Try it – Report back every line below that carries the word "completes".

═════ Data provided ═════

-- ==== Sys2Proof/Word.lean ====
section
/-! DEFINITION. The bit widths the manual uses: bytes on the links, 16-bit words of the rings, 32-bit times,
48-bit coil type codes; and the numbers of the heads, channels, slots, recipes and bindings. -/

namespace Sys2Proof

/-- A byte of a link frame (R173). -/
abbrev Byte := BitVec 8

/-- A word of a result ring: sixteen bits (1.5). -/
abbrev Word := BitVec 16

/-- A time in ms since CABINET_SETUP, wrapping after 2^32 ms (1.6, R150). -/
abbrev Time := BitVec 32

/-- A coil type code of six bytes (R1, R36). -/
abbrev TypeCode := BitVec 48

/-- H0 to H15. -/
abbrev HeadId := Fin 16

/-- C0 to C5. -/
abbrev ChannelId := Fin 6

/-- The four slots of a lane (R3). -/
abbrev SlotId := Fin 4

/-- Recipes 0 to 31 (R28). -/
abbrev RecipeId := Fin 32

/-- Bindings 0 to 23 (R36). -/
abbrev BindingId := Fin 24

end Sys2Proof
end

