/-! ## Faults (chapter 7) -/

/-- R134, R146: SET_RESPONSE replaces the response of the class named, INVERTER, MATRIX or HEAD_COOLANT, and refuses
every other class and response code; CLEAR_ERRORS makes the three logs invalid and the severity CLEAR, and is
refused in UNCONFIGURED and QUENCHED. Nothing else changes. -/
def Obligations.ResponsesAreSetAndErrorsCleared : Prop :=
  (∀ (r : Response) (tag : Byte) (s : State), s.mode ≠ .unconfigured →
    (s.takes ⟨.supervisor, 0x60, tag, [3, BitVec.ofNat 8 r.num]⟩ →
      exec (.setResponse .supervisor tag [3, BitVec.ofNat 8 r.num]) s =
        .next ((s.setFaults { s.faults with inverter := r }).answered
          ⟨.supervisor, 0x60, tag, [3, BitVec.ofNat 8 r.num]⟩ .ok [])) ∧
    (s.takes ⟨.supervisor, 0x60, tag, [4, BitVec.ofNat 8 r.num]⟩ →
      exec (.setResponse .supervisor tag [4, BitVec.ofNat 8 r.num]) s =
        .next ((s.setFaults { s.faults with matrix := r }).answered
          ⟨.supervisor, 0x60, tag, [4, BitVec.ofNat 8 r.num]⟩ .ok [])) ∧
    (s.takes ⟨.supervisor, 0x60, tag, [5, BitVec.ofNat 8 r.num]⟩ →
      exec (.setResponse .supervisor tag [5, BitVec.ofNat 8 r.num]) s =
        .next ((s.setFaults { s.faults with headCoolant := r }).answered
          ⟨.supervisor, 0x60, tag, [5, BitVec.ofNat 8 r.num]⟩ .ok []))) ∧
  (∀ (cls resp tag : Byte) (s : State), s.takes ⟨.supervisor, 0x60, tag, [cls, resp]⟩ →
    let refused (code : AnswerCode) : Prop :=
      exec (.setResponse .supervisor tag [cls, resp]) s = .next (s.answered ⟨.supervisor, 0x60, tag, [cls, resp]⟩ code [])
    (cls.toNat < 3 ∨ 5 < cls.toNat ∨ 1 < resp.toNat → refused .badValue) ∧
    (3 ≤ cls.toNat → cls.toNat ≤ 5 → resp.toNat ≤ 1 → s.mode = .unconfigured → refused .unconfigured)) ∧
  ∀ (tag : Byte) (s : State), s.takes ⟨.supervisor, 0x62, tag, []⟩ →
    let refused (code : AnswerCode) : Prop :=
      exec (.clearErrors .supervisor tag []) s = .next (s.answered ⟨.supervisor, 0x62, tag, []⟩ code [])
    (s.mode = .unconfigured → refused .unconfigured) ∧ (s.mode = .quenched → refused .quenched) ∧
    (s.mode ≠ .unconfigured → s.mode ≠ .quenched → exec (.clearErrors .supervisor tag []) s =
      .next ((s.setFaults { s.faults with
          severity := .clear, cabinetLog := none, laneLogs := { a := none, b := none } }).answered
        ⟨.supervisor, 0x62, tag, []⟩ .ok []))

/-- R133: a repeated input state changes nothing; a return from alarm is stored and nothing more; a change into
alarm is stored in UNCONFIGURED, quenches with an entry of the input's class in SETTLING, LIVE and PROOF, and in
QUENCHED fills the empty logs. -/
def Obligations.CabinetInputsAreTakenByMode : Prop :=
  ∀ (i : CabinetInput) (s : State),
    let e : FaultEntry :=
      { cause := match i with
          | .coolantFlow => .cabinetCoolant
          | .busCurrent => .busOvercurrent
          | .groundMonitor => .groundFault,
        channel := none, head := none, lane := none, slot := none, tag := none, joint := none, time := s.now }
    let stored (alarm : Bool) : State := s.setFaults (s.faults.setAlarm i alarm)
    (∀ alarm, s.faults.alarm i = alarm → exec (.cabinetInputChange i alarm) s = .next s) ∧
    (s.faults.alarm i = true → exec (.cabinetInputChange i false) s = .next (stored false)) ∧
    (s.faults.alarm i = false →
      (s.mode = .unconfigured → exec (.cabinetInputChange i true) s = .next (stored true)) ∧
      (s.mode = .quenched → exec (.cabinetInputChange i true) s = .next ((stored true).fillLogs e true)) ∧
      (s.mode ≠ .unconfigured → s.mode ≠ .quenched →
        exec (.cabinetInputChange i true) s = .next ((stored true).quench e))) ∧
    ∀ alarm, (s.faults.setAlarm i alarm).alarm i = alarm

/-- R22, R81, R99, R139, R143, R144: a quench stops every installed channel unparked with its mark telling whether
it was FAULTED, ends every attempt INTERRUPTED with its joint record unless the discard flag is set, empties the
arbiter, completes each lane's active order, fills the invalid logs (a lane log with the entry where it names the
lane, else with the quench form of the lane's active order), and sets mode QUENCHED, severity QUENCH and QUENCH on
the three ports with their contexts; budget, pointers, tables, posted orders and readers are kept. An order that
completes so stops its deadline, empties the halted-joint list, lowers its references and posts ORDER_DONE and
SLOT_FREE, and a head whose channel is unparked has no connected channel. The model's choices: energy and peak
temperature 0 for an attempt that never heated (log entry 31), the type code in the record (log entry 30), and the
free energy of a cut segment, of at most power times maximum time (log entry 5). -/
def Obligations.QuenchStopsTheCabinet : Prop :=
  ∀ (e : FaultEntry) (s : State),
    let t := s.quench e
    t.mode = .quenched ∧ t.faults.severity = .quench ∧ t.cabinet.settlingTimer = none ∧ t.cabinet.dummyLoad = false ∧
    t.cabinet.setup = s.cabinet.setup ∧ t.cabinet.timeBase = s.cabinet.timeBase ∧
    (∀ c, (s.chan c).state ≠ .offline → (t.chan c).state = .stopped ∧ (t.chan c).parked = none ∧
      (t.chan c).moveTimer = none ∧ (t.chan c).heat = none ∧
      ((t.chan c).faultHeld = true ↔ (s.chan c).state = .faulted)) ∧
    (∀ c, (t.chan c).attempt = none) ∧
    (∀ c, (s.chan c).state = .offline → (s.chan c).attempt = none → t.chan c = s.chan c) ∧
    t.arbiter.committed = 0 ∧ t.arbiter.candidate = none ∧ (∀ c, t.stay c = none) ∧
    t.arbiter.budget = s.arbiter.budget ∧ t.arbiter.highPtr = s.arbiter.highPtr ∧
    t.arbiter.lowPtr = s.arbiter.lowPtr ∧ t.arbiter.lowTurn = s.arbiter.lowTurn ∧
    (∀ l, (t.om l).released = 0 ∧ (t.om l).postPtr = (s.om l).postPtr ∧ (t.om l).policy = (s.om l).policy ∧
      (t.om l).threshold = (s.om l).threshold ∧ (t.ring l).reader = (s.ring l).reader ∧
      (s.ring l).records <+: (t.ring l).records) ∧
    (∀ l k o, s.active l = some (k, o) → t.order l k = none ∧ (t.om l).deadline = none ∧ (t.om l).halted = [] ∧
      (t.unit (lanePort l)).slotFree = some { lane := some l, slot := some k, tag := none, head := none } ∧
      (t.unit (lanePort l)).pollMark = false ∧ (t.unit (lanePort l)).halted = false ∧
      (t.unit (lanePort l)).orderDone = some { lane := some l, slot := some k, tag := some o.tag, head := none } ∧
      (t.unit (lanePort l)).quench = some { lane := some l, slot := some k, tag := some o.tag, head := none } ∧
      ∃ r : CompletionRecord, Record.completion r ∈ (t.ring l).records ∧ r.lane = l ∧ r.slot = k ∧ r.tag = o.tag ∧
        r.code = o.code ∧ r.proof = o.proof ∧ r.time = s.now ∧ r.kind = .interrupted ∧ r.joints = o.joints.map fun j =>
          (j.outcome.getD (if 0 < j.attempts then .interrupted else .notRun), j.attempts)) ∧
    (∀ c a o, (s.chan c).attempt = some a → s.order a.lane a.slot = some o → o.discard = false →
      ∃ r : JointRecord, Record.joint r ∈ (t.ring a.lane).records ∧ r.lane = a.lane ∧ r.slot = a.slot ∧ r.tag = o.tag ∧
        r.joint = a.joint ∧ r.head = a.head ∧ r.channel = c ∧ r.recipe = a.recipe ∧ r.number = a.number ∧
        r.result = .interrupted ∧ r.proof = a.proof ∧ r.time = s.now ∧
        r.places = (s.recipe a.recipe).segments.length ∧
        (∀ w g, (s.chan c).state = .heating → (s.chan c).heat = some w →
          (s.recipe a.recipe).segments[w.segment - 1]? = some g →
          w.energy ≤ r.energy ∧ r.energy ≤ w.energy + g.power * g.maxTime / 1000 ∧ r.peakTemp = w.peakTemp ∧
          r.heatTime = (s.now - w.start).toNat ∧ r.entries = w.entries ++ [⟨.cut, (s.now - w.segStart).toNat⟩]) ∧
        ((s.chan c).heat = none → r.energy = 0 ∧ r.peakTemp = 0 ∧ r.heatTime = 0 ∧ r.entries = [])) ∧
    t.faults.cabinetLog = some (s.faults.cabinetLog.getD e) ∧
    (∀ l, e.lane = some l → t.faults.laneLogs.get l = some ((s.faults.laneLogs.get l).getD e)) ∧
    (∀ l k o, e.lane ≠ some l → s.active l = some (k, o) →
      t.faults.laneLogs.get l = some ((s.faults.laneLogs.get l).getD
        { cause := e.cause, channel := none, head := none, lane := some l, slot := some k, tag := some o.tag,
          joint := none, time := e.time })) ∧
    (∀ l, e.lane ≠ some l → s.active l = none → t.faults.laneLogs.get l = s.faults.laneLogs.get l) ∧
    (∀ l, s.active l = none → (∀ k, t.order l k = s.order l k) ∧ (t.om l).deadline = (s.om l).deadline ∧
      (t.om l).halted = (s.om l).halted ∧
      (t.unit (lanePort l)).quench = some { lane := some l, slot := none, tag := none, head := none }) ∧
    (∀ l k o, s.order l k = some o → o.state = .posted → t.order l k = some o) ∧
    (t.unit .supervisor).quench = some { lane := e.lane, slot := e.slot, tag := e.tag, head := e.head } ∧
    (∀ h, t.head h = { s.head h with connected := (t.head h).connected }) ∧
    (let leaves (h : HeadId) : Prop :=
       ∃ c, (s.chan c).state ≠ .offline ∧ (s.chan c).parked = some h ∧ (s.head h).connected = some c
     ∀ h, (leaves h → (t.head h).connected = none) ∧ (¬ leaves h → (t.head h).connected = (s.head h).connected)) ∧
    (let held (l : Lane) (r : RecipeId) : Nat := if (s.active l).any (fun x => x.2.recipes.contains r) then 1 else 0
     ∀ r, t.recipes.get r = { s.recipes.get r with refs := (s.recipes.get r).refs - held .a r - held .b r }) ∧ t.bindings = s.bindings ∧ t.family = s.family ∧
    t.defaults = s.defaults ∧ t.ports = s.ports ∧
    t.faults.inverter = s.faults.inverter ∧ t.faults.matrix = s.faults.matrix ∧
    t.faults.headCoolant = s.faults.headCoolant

═════

Response to the exercise –
arbiter, completes each lane's active order, fills the invalid logs (a lane log with the entry where it names the
completes so stops its deadline, empties the halted-joint list, lowers its references and posts ORDER_DONE and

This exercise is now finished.